[DATA TO USE]:
/-! ### flagBadDesc -/

@[simp] theorem State.flagBadDesc_taddr : (s.flagBadDesc).taddr = s.taddr := rfl
@[simp] theorem State.flagBadDesc_wptr : (s.flagBadDesc).wptr = s.wptr := rfl
@[simp] theorem State.flagBadDesc_wrem : (s.flagBadDesc).wrem = s.wrem := rfl
@[simp] theorem State.flagBadDesc_rptr : (s.flagBadDesc).rptr = s.rptr := rfl
@[simp] theorem State.flagBadDesc_rrem : (s.flagBadDesc).rrem = s.rrem := rfl
@[simp] theorem State.flagBadDesc_cpl : (s.flagBadDesc).cpl = s.cpl := rfl
@[simp] theorem State.flagBadDesc_phase : (s.flagBadDesc).phase = s.phase := rfl
@[simp] theorem State.flagBadDesc_tail : (s.flagBadDesc).tail = s.tail := rfl
@[simp] theorem State.flagBadDesc_sTaddr : (s.flagBadDesc).sTaddr = s.sTaddr := rfl
@[simp] theorem State.flagBadDesc_sWptr : (s.flagBadDesc).sWptr = s.sWptr := rfl
@[simp] theorem State.flagBadDesc_sWcnt : (s.flagBadDesc).sWcnt = s.sWcnt := rfl
@[simp] theorem State.flagBadDesc_sRptr : (s.flagBadDesc).sRptr = s.sRptr := rfl
@[simp] theorem State.flagBadDesc_sRcnt : (s.flagBadDesc).sRcnt = s.sRcnt := rfl
@[simp] theorem State.flagBadDesc_sCpl : (s.flagBadDesc).sCpl = s.sCpl := rfl
@[simp] theorem State.flagBadDesc_seq : (s.flagBadDesc).seq = s.seq := rfl
@[simp] theorem State.flagBadDesc_dly : (s.flagBadDesc).dly = s.dly := rfl
@[simp] theorem State.flagBadDesc_resTemp : (s.flagBadDesc).resTemp = s.resTemp := rfl
@[simp] theorem State.flagBadDesc_resThyst : (s.flagBadDesc).resThyst = s.resThyst := rfl
@[simp] theorem State.flagBadDesc_resTos : (s.flagBadDesc).resTos = s.resTos := rfl
@[simp] theorem State.flagBadDesc_errBusyStart : (s.flagBadDesc).errBusyStart = s.errBusyStart := rfl
@[simp] theorem State.flagBadDesc_errBadDesc : (s.flagBadDesc).errBadDesc = true := rfl
@[simp] theorem State.flagBadDesc_errIllCmd : (s.flagBadDesc).errIllCmd = s.errIllCmd := rfl
@[simp] theorem State.flagBadDesc_evPend : (s.flagBadDesc).evPend = s.evPend := rfl
@[simp] theorem State.flagBadDesc_bcTrace : (s.flagBadDesc).bcTrace = s.bcTrace := rfl
@[simp] theorem State.flagBadDesc_txbuf : (s.flagBadDesc).txbuf = s.txbuf := rfl
@[simp] theorem State.flagBadDesc_rxbuf : (s.flagBadDesc).rxbuf = s.rxbuf := rfl
@[simp] theorem State.flagBadDesc_cplPulse : (s.flagBadDesc).cplPulse = s.cplPulse := rfl
@[simp] theorem State.flagBadDesc_hostOut : (s.flagBadDesc).hostOut = s.hostOut := rfl
@[simp] theorem State.flagBadDesc_own : (s.flagBadDesc).own = s.own := rfl
@[simp] theorem State.flagBadDesc_stim : (s.flagBadDesc).stim = s.stim := rfl
@[simp] theorem State.flagBadDesc_ansStatus : (s.flagBadDesc).ansStatus = s.ansStatus := rfl
@[simp] theorem State.flagBadDesc_ansData : (s.flagBadDesc).ansData = s.ansData := rfl
@[simp] theorem State.flagBadDesc_draws : (s.flagBadDesc).draws = s.draws := rfl
@[simp] theorem State.flagBadDesc_bcPast : (s.flagBadDesc).bcPast = s.bcPast := rfl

[INSTRUCTIONS TO FOLLOW]:
Everything starting at the line containing "s.rptr := rfl" and ending at the line containing "s.cpl := rfl" in the records above should be repeated exactly, and only that.

[ANSWER]:
@[simp] theorem State.flagBadDesc_rptr : (s.flagBadDesc).rptr = s.rptr := rfl
@[simp] theorem State.flagBadDesc_rrem : (s.flagBadDesc).rrem = s.rrem := rfl
@[simp] theorem State.flagBadDesc_cpl : (s.flagBadDesc).cpl = s.cpl := rfl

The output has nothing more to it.